Items from a dataset:
--- START ---

-- ==== Sys2Proof/Laws/Ops.lean ====
section
/-! SUPPORT. One specification lemma per shared operation: callers cite it and do not unfold the operation. -/

namespace Sys2Proof.Machine

/-! ### The registry -/

namespace State

variable (s : State)

/-- The bounds check answers the entry of that very index, exactly below the live `COUNT`. -/
theorem liveIndex_eq_some_iff {n : Nat} {i : ChannelIndex} :
    s.liveIndex n = some i ↔ i.val = n ∧ n < s.count.val := by
  unfold liveIndex
  split
  · rename_i h
    constructor
    · intro e
      exact ⟨(congrArg Fin.val (Option.some.inj e)).symm, h⟩
    · rintro ⟨rfl, -⟩
      rfl
  · rename_i h
    exact ⟨fun e => by simp at e, fun e => absurd e.2 h⟩

/-- The bounds check answers nothing exactly at and above the live `COUNT`. -/
theorem liveIndex_eq_none_iff {n : Nat} : s.liveIndex n = none ↔ s.count.val ≤ n := by
  unfold liveIndex
  split <;> simp <;> omega

/-- The free entry is the one of index `COUNT`, while `COUNT < 9`. -/
theorem freeIndex_eq_some_iff {i : ChannelIndex} : s.freeIndex = some i ↔ i.val = s.count.val := by
  unfold freeIndex
  split
  · simp [Fin.ext_iff, eq_comm]
  · have := i.isLt
    simp
    omega

/-- There is no free entry exactly when the registry is full. -/
theorem freeIndex_eq_none_iff : s.freeIndex = none ↔ s.count.val = 9 := by
  have := s.count.isLt
  unfold freeIndex
  split <;> simp <;> omega

/-- A width write changes one width and nothing else of the registry. -/
theorem getElem_reg_setWidth (i j : ChannelIndex) (w : Ticks) :
    (s.setWidth i w).reg[j] = if j = i then { s.reg[j] with width := w } else s.reg[j] := by
  simp only [reg_setWidth, chan, Fin.getElem_fin, Vector.getElem_set, Fin.ext_iff]
  split <;> rename_i h
  · simp [h]
  · rw [if_neg (fun e => h e.symm)]

/-- Appending writes the entry it is given and no other. -/
theorem getElem_reg_appendChannel (i j : ChannelIndex) (l : Line) :
    (s.appendChannel i l).reg[j] = if j = i then ⟨l, 0#16⟩ else s.reg[j] := by
  simp [Vector.getElem_set, Fin.ext_iff, eq_comm]

/-! ### Lines -/

/-- `SetLine` writes one level. -/
theorem getElem_level_setLine (l m : Line) (b : Bool) :
    (s.setLine l b).level[m] = if m = l then b else s.level[m] := by
  simp [Vector.getElem_set, Fin.ext_iff, eq_comm]

/-- `ConfigureAsOutput` sets one direction bit. -/
theorem getElem_dir_configureAsOutput (l m : Line) :
    (s.configureAsOutput l).dir[m] = if m = l then true else s.dir[m] := by
  simp [Vector.getElem_set, Fin.ext_iff, eq_comm]

end State

/-- Bit `l` of a line port is entry `l`. -/
theorem getLsbD_portWord (v : Vector Bool 32) (l : Line) : (portWord v).getLsbD l.val = v[l] := by
  unfold portWord
  simp

/-- The tick sum is 16-bit addition. -/
theorem tickSum_eq_add (now : Ticks) (d : Nat) : tickSum now d = now + BitVec.ofNat 16 d := by
  unfold tickSum
  apply BitVec.eq_of_toNat_eq
  simp

/-- The conversion never truncates in a well-formed configuration (R88). -/
theorem ticksOfAngle_lt {p : Params} (h : paramsWellFormed p = true) {a : Nat} (ha : a ≤ 180) :
    ticksOfAngle p a < 2 ^ 16 := by
  simp only [paramsWellFormed, Bool.and_eq_true, decide_eq_true_eq] at h
  refine lt_of_le_of_lt ?_ h.1.1.1.2
  unfold ticksOfAngle ticksOfUs pulseUsOfAngle
  refine Nat.div_le_div_right (Nat.mul_le_mul_right _ (Nat.add_le_add_left ?_ _))
  simp only [Config.spanUs, Config.angleMax]
  omega

/-! ### Width commands -/

theorem State.SameButWidths.refl (s : State) : s.SameButWidths s := ⟨rfl, fun _ => rfl⟩

/-- A width write changes nothing but widths. -/
theorem State.sameButWidths_setWidth (s : State) (i : ChannelIndex) (w : Ticks) :
    s.SameButWidths (s.setWidth i w) := by
  refine ⟨rfl, fun j => ?_⟩
  rw [getElem_reg_setWidth]
  split <;> rfl

/-! ### Distances and slot sums -/

/-- A threshold is never reached without a tick (R73). -/
theorem one_le_ticksUntil (t v : Ticks) : 1 ≤ ticksUntil t v := by
  unfold ticksUntil
  split <;> omega

/-- One tick is left exactly when the next tick reaches the threshold. -/
theorem ticksUntil_eq_one_iff (t v : Ticks) : ticksUntil t v = 1 ↔ t + 1#16 = v := by
  unfold ticksUntil
  rw [← BitVec.toNat_inj, BitVec.toNat_add, show (1#16).toNat = 1 from rfl]
  split <;> omega

/-- A tick that does not reach the threshold lowers the distance by one. -/
theorem ticksUntil_tick {t v : Ticks} (h : 1 < ticksUntil t v) : ticksUntil (t + 1#16) v = ticksUntil t v - 1 := by
  unfold ticksUntil at *
  rw [BitVec.toNat_add, show (1#16).toNat = 1 from rfl]
  split at h <;> split <;> omega

/-- The distance to a threshold armed `w` ticks ahead is `w`, whether or not the sum wraps. -/
theorem ticksUntil_add (t : Ticks) {w : Ticks} (h : w ≠ 0#16) : ticksUntil t (t + w) = w.toNat := by
  have h0 : w.toNat ≠ 0 := fun e => h (BitVec.eq_of_toNat_eq e)
  unfold ticksUntil
  rw [BitVec.toNat_add]
  split <;> omega

/-- A slot takes at least one tick (R132). -/
theorem one_le_slotTicks {p : Params} (h : paramsWellFormed p = true) (c : Channel) : 1 ≤ slotTicks p c := by
  simp only [paramsWellFormed, Bool.and_eq_true, decide_eq_true_eq] at h
  unfold slotTicks
  split
  · exact h.1.2
  · rename_i hw
    exact Nat.pos_of_ne_zero fun e => hw (BitVec.eq_of_toNat_eq e)

/-- The sum of the slots up to and with entry `i`. -/
theorem State.slotSum_succ (s : State) (i : ChannelIndex) :
    s.slotSum (i.val + 1) = s.slotSum i.val + slotTicks s.params s.reg[i] := by
  simp only [slotSum, i.isLt, dif_pos]
  rfl

/-- Slot sums grow with the number of slots. -/
theorem State.slotSum_mono (s : State) {m n : Nat} (h : m ≤ n) : s.slotSum m ≤ s.slotSum n := by
  induction h with
  | refl => exact Nat.le_refl _
  | step _ ih => exact Nat.le_trans ih (Nat.le_add_right _ _)

/-- Slot sums depend on the registry and the configuration only. -/
theorem State.slotSum_congr {s t : State} (hr : t.reg = s.reg) (hp : t.params = s.params) (n : Nat) :
    t.slotSum n = s.slotSum n := by
  induction n with
  | zero => rfl
  | succ n ih => simp only [slotSum, ih, hr, hp]

/-! ### Outcomes -/

/-- Under a well-formed configuration a transition answers its next state. -/
@[simp] theorem whenConfigured_of_configured {s : State} (h : s.Configured) (f : State → State) :
    whenConfigured s f = .next (f s) := by
  simp [whenConfigured, h]

/-- A transition answers a next state only under a well-formed configuration. -/
theorem whenConfigured_eq_next_iff {s t : State} {f : State → State} :
    whenConfigured s f = .next t ↔ s.Configured ∧ t = f s := by
  unfold whenConfigured
  by_cases h : s.Configured
  · rw [if_pos h]
    exact ⟨fun e => ⟨h, (Host.Outcome.next.inj e).symm⟩, fun e => by rw [e.2]⟩
  · rw [if_neg h]
    exact ⟨fun e => (nomatch e), fun e => absurd e.1 h⟩

/-- An ill-formed configuration is refused. -/
theorem whenConfigured_of_not_configured {s : State} (h : ¬ s.Configured) (f : State → State) :
    whenConfigured s f = .refused .illFormedConfiguration := by
  simp [whenConfigured, h]

@[simp] theorem andThen_next (s : State) (f : State → Host.Outcome State Fault Refusal) :
    andThen (.next s) f = f s := rfl

@[simp] theorem andThen_refused (r : Refusal) (f : State → Host.Outcome State Fault Refusal) :
    andThen (.refused r) f = .refused r := rfl

/-- A composition answers a next state exactly when both parts do. -/
theorem andThen_eq_next_iff {o : Host.Outcome State Fault Refusal}
    {f : State → Host.Outcome State Fault Refusal} {t : State} :
    andThen o f = .next t ↔ ∃ u, o = .next u ∧ f u = .next t := by
  cases o <;> simp [andThen]

end Sys2Proof.Machine
end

--- END ---

_About this task_
Among the lines above, repeat exactly those from the line with "The free entry" to the line with "direction bit. -/", counting both ends.

_Reply to the task_
/-- The free entry is the one of index `COUNT`, while `COUNT < 9`. -/
theorem freeIndex_eq_some_iff {i : ChannelIndex} : s.freeIndex = some i ↔ i.val = s.count.val := by
  unfold freeIndex
  split
  · simp [Fin.ext_iff, eq_comm]
  · have := i.isLt
    simp
    omega

/-- There is no free entry exactly when the registry is full. -/
theorem freeIndex_eq_none_iff : s.freeIndex = none ↔ s.count.val = 9 := by
  have := s.count.isLt
  unfold freeIndex
  split <;> simp <;> omega

/-- A width write changes one width and nothing else of the registry. -/
theorem getElem_reg_setWidth (i j : ChannelIndex) (w : Ticks) :
    (s.setWidth i w).reg[j] = if j = i then { s.reg[j] with width := w } else s.reg[j] := by
  simp only [reg_setWidth, chan, Fin.getElem_fin, Vector.getElem_set, Fin.ext_iff]
  split <;> rename_i h
  · simp [h]
  · rw [if_neg (fun e => h e.symm)]

/-- Appending writes the entry it is given and no other. -/
theorem getElem_reg_appendChannel (i j : ChannelIndex) (l : Line) :
    (s.appendChannel i l).reg[j] = if j = i then ⟨l, 0#16⟩ else s.reg[j] := by
  simp [Vector.getElem_set, Fin.ext_iff, eq_comm]

/-! ### Lines -/

/-- `SetLine` writes one level. -/
theorem getElem_level_setLine (l m : Line) (b : Bool) :
    (s.setLine l b).level[m] = if m = l then b else s.level[m] := by
  simp [Vector.getElem_set, Fin.ext_iff, eq_comm]

/-- `ConfigureAsOutput` sets one direction bit. -/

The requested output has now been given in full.